(Saved entries)
######

-- ==== Sys2Proof/Laws/Access.lean ====
section
/-! SUPPORT. Laws/Access.lean: what an operation over memory can change, once for each: memory, kept in its canonical form,
what is known of its blocks, the caches, the traffic made but not yet performed, activity, and the link's and the model's
counters; never a thread, a queue, or a task but for its activity. -/

set_option Elab.async false

namespace Sys2Proof.Laws

open Sys2Proof.Machine

/-- `t` comes from `s` by accesses to memory alone. -/
structure Accessed (s t : State) : Prop where
  th : t.th = s.th
  rest : t.rest = s.rest
  comms : t.comms = s.comms
  tasks : t.tasks.map Task.still = s.tasks.map Task.still
  regions : t.regions = s.regions
  fractions : t.fractions = s.fractions
  channelsOut : t.channelsOut = s.channelsOut
  parts : t.parts = s.parts
  queues : t.queues = s.queues
  nextTask : t.nextTask = s.nextTask
  starts : t.starts = s.starts
  preloaded : t.preloaded = s.preloaded
  config : t.config = s.config
  wallclock : t.wallclock = s.wallclock
  cal : t.cal = s.cal
  boot : t.boot = s.boot
  reports : t.reports = s.reports
  inputs : t.inputs = s.inputs
  turn : t.turn = s.turn
  pace : t.pace = s.pace
  wf : s.mem.wf = true → t.mem.wf = true

theorem Accessed.refl (s : State) : Accessed s s := by constructor <;> first | rfl | exact id

theorem Accessed.trans {s t u : State} (a : Accessed s t) (b : Accessed t u) : Accessed s u :=
  ⟨b.th.trans a.th, b.rest.trans a.rest, b.comms.trans a.comms, b.tasks.trans a.tasks, b.regions.trans a.regions,
   b.fractions.trans a.fractions, b.channelsOut.trans a.channelsOut, b.parts.trans a.parts,
   b.queues.trans a.queues, b.nextTask.trans a.nextTask, b.starts.trans a.starts, b.preloaded.trans a.preloaded,
   b.config.trans a.config, b.wallclock.trans a.wallclock, b.cal.trans a.cal, b.boot.trans a.boot,
   b.reports.trans a.reports, b.inputs.trans a.inputs, b.turn.trans a.turn, b.pace.trans a.pace, fun h => b.wf (a.wf h)⟩

theorem find?_still (l : List Task) (k : Nat) :
    (l.find? (fun t => t.id == k)).map Task.still = (l.map Task.still).find? (fun t => t.id == k) := by
  rw [List.find?_map]; rfl

/-- The task an access belongs to keeps everything but its activity. -/
theorem Accessed.task {s t : State} (a : Accessed s t) : t.task.still = s.task.still := by
  have h (u : State) : u.task.still = (((u.tasks.map Task.still).find? fun v => v.id == u.th.task).getD Task.empty) := by
    rw [← find?_still]
    unfold State.task State.taskOf
    cases u.tasks.find? fun v => v.id == u.th.task <;> rfl
  rw [h t, h s, a.tasks, a.th]

theorem Accessed.ctx {s t : State} (a : Accessed s t) : t.ctx = s.ctx := by
  have h (u : State) : u.ctx = ⟨u.task.still.part, some u.task.still.ctxid, u.task.still.ptbase⟩ := rfl
  rw [h t, h s, a.task]

/-! ### Writes -/

theorem storeBytes_accessed (s : State) (pa : Nat) (b : List Byte) : Accessed s (s.storeBytes pa b) := by
  constructor <;> first | rfl | exact wf_writeN s.mem pa b

theorem physWrite_accessed (s : State) (pa : Nat) (b : List Byte) : Accessed s (s.physWrite pa b) := by
  unfold State.physWrite
  by_cases h : s.channelsOut.isEmpty = true
  · rw [if_pos h]; exact storeBytes_accessed s pa b
  · rw [if_neg h]
    generalize granules pa b = l
    clear h
    induction l generalizing s with
    | nil => exact .refl s
    | cons g l ih =>
      rw [List.foldl_cons]
      by_cases h : s.channelLost g.1 = true
      · rw [if_pos h]; exact ih s
      · rw [if_neg h]; exact (storeBytes_accessed s g.1 g.2).trans (ih _)

theorem physWriteWord_accessed (s : State) (pa : Nat) (v : W64) : Accessed s (s.physWriteWord pa v) :=
  physWrite_accessed s pa _

/-- R15, R109: the homes of stash lines follow. -/
theorem spread_accessed (s : State) (own : Nat × Nat) (pa : Nat) (b : List Byte) : Accessed s (s.spread own pa b) := by
  unfold State.spread
  split <;> constructor <;> first | rfl | exact id

theorem deviceWrite_accessed (s : State) (pa : Nat) (b : List Byte) : Accessed s (s.deviceWrite pa b) :=
  (physWrite_accessed s pa b).trans (spread_accessed _ _ _ _)

/-! ### The device's own traffic -/

theorem owe_accessed (s : State) (k : OwedKind) : Accessed s (s.owe k) := by constructor <;> first | rfl | exact id

/-- R179: a notification is made, and performed later. -/
theorem post_accessed (s : State) (nq : Nat) (lo hi : W64) : Accessed s (s.post nq lo hi) := owe_accessed s _

/-- R179. -/
theorem postNow_accessed (s : State) (nq : Nat) (lo hi : W64) : Accessed s (s.postNow nq lo hi) := by
  unfold State.postNow
  extract_lets size prod cons drop
  have d : Accessed s drop := deviceWrite_accessed s _ _
  by_cases h : (decide (size < 4) || decide (16 < size)) = true
  · rw [if_pos h]; exact d
  · rw [if_neg h]
    by_cases h2 : (prod + 2 ^ 32 - cons) % 2 ^ 32 < 2 ^ size
    · rw [if_pos h2]; exact (deviceWrite_accessed s _ _).trans (deviceWrite_accessed _ _ _)
    · rw [if_neg h2]; exact d

/-- R113, R114. -/
theorem countUp_accessed (s : State) (a th nq : Nat) (lo hi : W64) : Accessed s (s.countUp a th nq lo hi) := by
  unfold State.countUp
  extract_lets old new s1
  split
  · exact (deviceWrite_accessed s _ _).trans (post_accessed _ _ _ _)
  · exact deviceWrite_accessed s _ _

/-! ### Counters and choices -/

theorem choose_accessed (s : State) : Accessed s s.choose.2 := by
  unfold State.choose
  cases s.choices <;> constructor <;> first | rfl | exact id

/-- A choice that is taken only in some cases. -/
theorem pick_accessed (s : State) (b : Bool) : Accessed s (if b then ((0 : Nat), s) else s.choose).2 := by
  cases b
  · exact choose_accessed s
  · exact .refl s

theorem mapActivity_still (l : List Task) (k : Nat) (f : Task → Activity) :
    (l.map fun t => if t.id == k then { t with activity := f t } else t).map Task.still = l.map Task.still := by
  rw [List.map_map]
  apply List.map_congr_left
  intro t _
  show Task.still (if t.id == k then _ else t) = _
  split <;> rfl

/-- R357: activity is counted and nothing else changes. -/
theorem spend_accessed (s : State) (a : Activity) : Accessed s (s.spend a) := by
  unfold State.spend
  extract_lets s1
  have h : Accessed s s1 := by
    constructor <;> first | rfl | exact id | exact mapActivity_still s.tasks s.th.task fun t => t.activity.add a
  split
  · exact h
  · exact h.trans (by constructor <;> first | rfl | exact id)

theorem crossLink_accessed (s : State) (n : Nat) : Accessed s (s.crossLink n) := by
  unfold State.crossLink
  dsimp only
  split
  · constructor <;> first | rfl | exact id
  · exact Accessed.trans (by constructor <;> first | rfl | exact id) (spend_accessed _ _)

theorem crossPort_accessed (s : State) (n : Nat) : Accessed s (s.crossPort n) := spend_accessed s _

theorem barred_accessed (s : State) (dev : Bool) (pa : Nat) : Accessed s (s.barred dev pa).2 := by
  unfold State.barred
  split
  · exact .refl s
  · split
    · exact .refl s
    · exact choose_accessed s

theorem spendTokens_accessed (s : State) (n : Nat) : Accessed s (s.spendTokens n) := by
  unfold State.spendTokens
  split <;> constructor <;> first | rfl | exact id

theorem takeTokens_accessed (s : State) (dev : Bool) (n : Nat) : Accessed s (s.takeTokens dev n).2 := by
  unfold State.takeTokens
  cases s.quota with
  | none => exact .refl s
  | some f =>
    have hc := pick_accessed s dev
    dsimp only
    generalize (if dev then ((0 : Nat), s) else s.choose) = c at hc ⊢
    repeat' split
    · exact hc
    · exact hc
    · exact hc.trans (spendTokens_accessed _ n)

theorem held_accessed (s : State) (dev : Bool) (pa n : Nat) : Accessed s (s.held dev pa n).2 := by
  unfold State.held
  extract_lets b
  have hb : Accessed s b.2 := barred_accessed s dev pa
  repeat' split
  · exact hb
  · exact hb.trans (takeTokens_accessed _ dev n)
  · exact hb

theorem recall_accessed (s : State) (pa n : Nat) : Accessed s (s.recall pa n) := by
  unfold State.recall
  dsimp only
  split <;> constructor <;> first | rfl | exact id

/-! ### Translation (R97 to R104) -/

theorem cacheXlat_accessed (s : State) (c : Ctx) (w : Walked) (u : Bool) (va : W64) :
    Accessed s (s.cacheXlat c w u va) := by
  constructor <;> first | rfl | exact id

theorem setPair_accessed (s : State) (p : Pair) : Accessed s (s.setPair p) := by
  unfold State.setPair
  split <;> constructor <;> first | rfl | exact id

/-- R103. -/
theorem setAd_accessed (s s1 : State) (w : Walked) (write : Bool) (h : s.setAd w write = some s1) : Accessed s s1 := by
  unfold State.setAd at h
  dsimp only at h
  have hb := barred_accessed s false w.leafPa
  repeat' split at h
  all_goals first
    | (cases h; exact .refl _)
    | (cases h; exact hb.trans ((crossLink_accessed _ _).trans (deviceWrite_accessed _ _ _)))
    | (cases h; exact hb.trans (deviceWrite_accessed _ _ _))
    | cases h

theorem walkReads_accessed (ps : List Nat) (s s1 : State) (h : State.walkReads ps s = some s1) : Accessed s s1 := by
  induction ps generalizing s with
  | nil => cases h; exact .refl _
  | cons p ps ih =>
    unfold State.walkReads at h
    dsimp only at h
    have hb := barred_accessed s false p
    split at h
    · cases h
    · have h2 := ih _ h
      split at h2
      · exact hb.trans ((crossLink_accessed _ _).trans h2)
      · exact hb.trans h2

theorem walked_accessed (pub : Bool) (s s1 : State) (c : Ctx) (w : Except Stop Walked) (m : Bool) (k : Nat) (va : W64)
    (x : Xl) (h : s.walked pub c w m k va = .ok (x, s1)) : Accessed s s1 := by
  unfold State.walked at h
  split at h
  · cases h
  · next s2 e =>
    have h2 : Accessed s s2 := by
      split at e
      · split at e
        · cases e; exact .refl s
        · exact walkReads_accessed _ s s2 e
      · exact walkReads_accessed _ s s2 e
    dsimp only at h
    split at h
    · cases h
    · split at h
      · cases h
      · split at h
        · cases h
        · next h3 => cases h; exact h2.trans ((setAd_accessed _ _ _ _ h3).trans (cacheXlat_accessed _ _ _ _ _))

/-- R102 to R104. -/
theorem translateAs_accessed (pub : Bool) (s s1 : State) (c : Ctx) (m : Bool) (k : Nat) (va : W64) (x : Xl)
    (h : s.translateAs pub c m k va = .ok (x, s1)) : Accessed s s1 := by
  unfold State.translateAs at h
  split at h
  · cases h
  · dsimp only at h
    generalize s.stales _ _ _ va = olds at h
    have hc := pick_accessed s olds.isEmpty
    generalize (if olds.isEmpty then ((0 : Nat), s) else s.choose) = p at h hc
    split at h
    · exact hc.trans (walked_accessed _ _ _ _ _ _ _ _ _ h)
    · split at h
      · cases h
      · cases h; exact hc

theorem translate_accessed (s s1 : State) (c : Ctx) (m : Bool) (k : Nat) (va : W64) (x : Xl)
    (h : s.translate c m k va = .ok (x, s1)) : Accessed s s1 := translateAs_accessed false s s1 c m k va x h

/-- R149. -/
theorem checkAs_accessed (pub : Bool) (s s1 : State) (m : Bool) (k : Nat) (va : W64) (n : Nat) (x : Xl)
    (h : s.checkAs pub m k va n = .ok (x, s1)) : Accessed s s1 := by
  unfold State.checkAs at h
  repeat' split at h
  · cases h
  · cases h
  · exact translateAs_accessed pub s s1 _ m k va x h

theorem check_accessed (s s1 : State) (m : Bool) (k : Nat) (va : W64) (n : Nat) (x : Xl)
    (h : s.check m k va n = .ok (x, s1)) : Accessed s s1 := checkAs_accessed false s s1 m k va n x h

/-! ### Counts, the stash and versioned pages -/

/-- R113, R114: a counted request is made, and its counter follows later. -/
theorem countPage_accessed (s : State) (x : Xl) : Accessed s (s.countPage x) := by
  unfold State.countPage
  split
  · exact .refl s
  · exact owe_accessed s _

theorem requests_accessed (x : Xl) (cross : Bool) (ns : List Nat) (s : State) :
    Accessed s (State.requests x cross ns s) := by
  induction ns generalizing s with
  | nil => exact .refl s
  | cons n ns ih =>
    cases cross
    · exact (countPage_accessed s x).trans (ih _)
    · exact (crossLink_accessed s n).trans ((countPage_accessed _ x).trans (ih _))

/-- R382: lines are only marked as still to be written back. -/
theorem dirtyLines_accessed (s : State) (x : Xl) (n : Nat) : Accessed s (s.dirtyLines x n) := by
  unfold State.dirtyLines
  generalize List.map _ (List.range _) = l
  induction l generalizing s with
  | nil => exact .refl s
  | cons a l ih =>
    rw [List.foldl_cons]
    split
    · exact ih s
    · exact (owe_accessed s _).trans (ih _)
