-- ==== Sys2Proof/Laws/PerInstr.lean ====
section
/-! SUPPORT. Laws/PerInstr.lean: for every instruction that has a word, decoding its encoding gives it back. -/

set_option Elab.async false

namespace Sys2Proof.Laws

/-- A single word whose opcode's row is a legal instruction decodes to it. -/
theorem decode_single (w : W64) (i : Instr) (top : bitAt w 63 = false) (row : decodeOpc w = some i)
    (wf : i.wf = true) : decode w = .ok i := by
  obtain ⟨h1, h2⟩ := Bool.and_eq_true_iff.mp wf
  simp only [decode, top, row, Bool.false_eq_true, if_false]
  simp [h1, h2]

theorem row_packX (o : BitVec 8) (f : FX) (g : FX → Instr)
    (h : ∀ w, decodeRow o.toNat w = some (g (unpackX w))) : decodeOpc (packX o f) = some (g f) := by
  unfold decodeOpc
  rw [opcode_packX, h, unpackX_packX]

theorem row_packJ (o : BitVec 8) (f : FJ) (g : FJ → Instr)
    (h : ∀ w, decodeRow o.toNat w = some (g (unpackJ w))) : decodeOpc (packJ o f) = some (g f) := by
  unfold decodeOpc
  rw [opcode_packJ, h, unpackJ_packJ]

theorem row_packM (o : BitVec 8) (f : FM) (g : FM → Instr)
    (h : ∀ w, decodeRow o.toNat w = some (g (unpackM w))) : decodeOpc (packM o f) = some (g f) := by
  unfold decodeOpc
  rw [opcode_packM, h, unpackM_packM]

theorem row_packB (o : BitVec 8) (f : FB) (g : FB → Instr)
    (h : ∀ w, decodeRow o.toNat w = some (g (unpackB w))) : decodeOpc (packB o f) = some (g f) := by
  unfold decodeOpc
  rw [opcode_packB, h, unpackB_packB]

theorem row_packS (o : BitVec 8) (f : FS) (g : FS → Instr)
    (h : ∀ w, decodeRow o.toNat w = some (g (unpackS w))) : decodeOpc (packS o f) = some (g f) := by
  unfold decodeOpc
  rw [opcode_packS, h, unpackS_packS]

theorem row_packT (o : BitVec 8) (f : FT) (g : FT → Instr)
    (h : ∀ w, decodeRow o.toNat w = some (g (unpackT w))) : decodeOpc (packT o f) = some (g f) := by
  unfold decodeOpc
  rw [opcode_packT, h, unpackT_packT]

/-- A pair word whose slots are legal decodes to its instruction. -/
theorem decode_pair (s0 s1 : Slot) (i : Instr) (row : pairInstr s0 s1 = i) (wf : i.wf = true) :
    decode (packPair s0 s1) = .ok i := by
  obtain ⟨h1, h2⟩ := Bool.and_eq_true_iff.mp wf
  obtain ⟨t, a, b, c⟩ := bits_packPair s0 s1
  simp only [decode, t, if_true]
  rw [decodePair, a, b, c, unpackSlot_packPair0, unpackSlot_packPair1, row]
  simp [h1, h2]

/-- Decoding an instruction's word gives the instruction, whatever its operands. -/
def RoundTrip.Statement (i : Instr) : Prop := ∀ w, i.wf = true → encode i = some w → decode w = .ok i

theorem RoundTrip.add (f : FX) : RoundTrip.Statement (.add f) := by
  intro w h e
  cases e
  refine decode_single _ _ (single_packX _ _) ?_ h
  exact row_packX _ _ Instr.add fun _ => rfl

theorem RoundTrip.sub (f : FX) : RoundTrip.Statement (.sub f) := by
  intro w h e
  cases e
  refine decode_single _ _ (single_packX _ _) ?_ h
  exact row_packX _ _ Instr.sub fun _ => rfl

theorem RoundTrip.and (f : FX) : RoundTrip.Statement (.and f) := by
  intro w h e
  cases e
  refine decode_single _ _ (single_packX _ _) ?_ h
  exact row_packX _ _ Instr.and fun _ => rfl

theorem RoundTrip.or (f : FX) : RoundTrip.Statement (.or f) := by
  intro w h e
  cases e
  refine decode_single _ _ (single_packX _ _) ?_ h
  exact row_packX _ _ Instr.or fun _ => rfl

######

WHAT YOU HAVE TO DO —
Copy all lines above containing the string "induction".

RESPONSE FOR THIS EXERCISE —
    induction l generalizing s with
  induction ps generalizing s with
  induction ns generalizing s with
  induction l generalizing s with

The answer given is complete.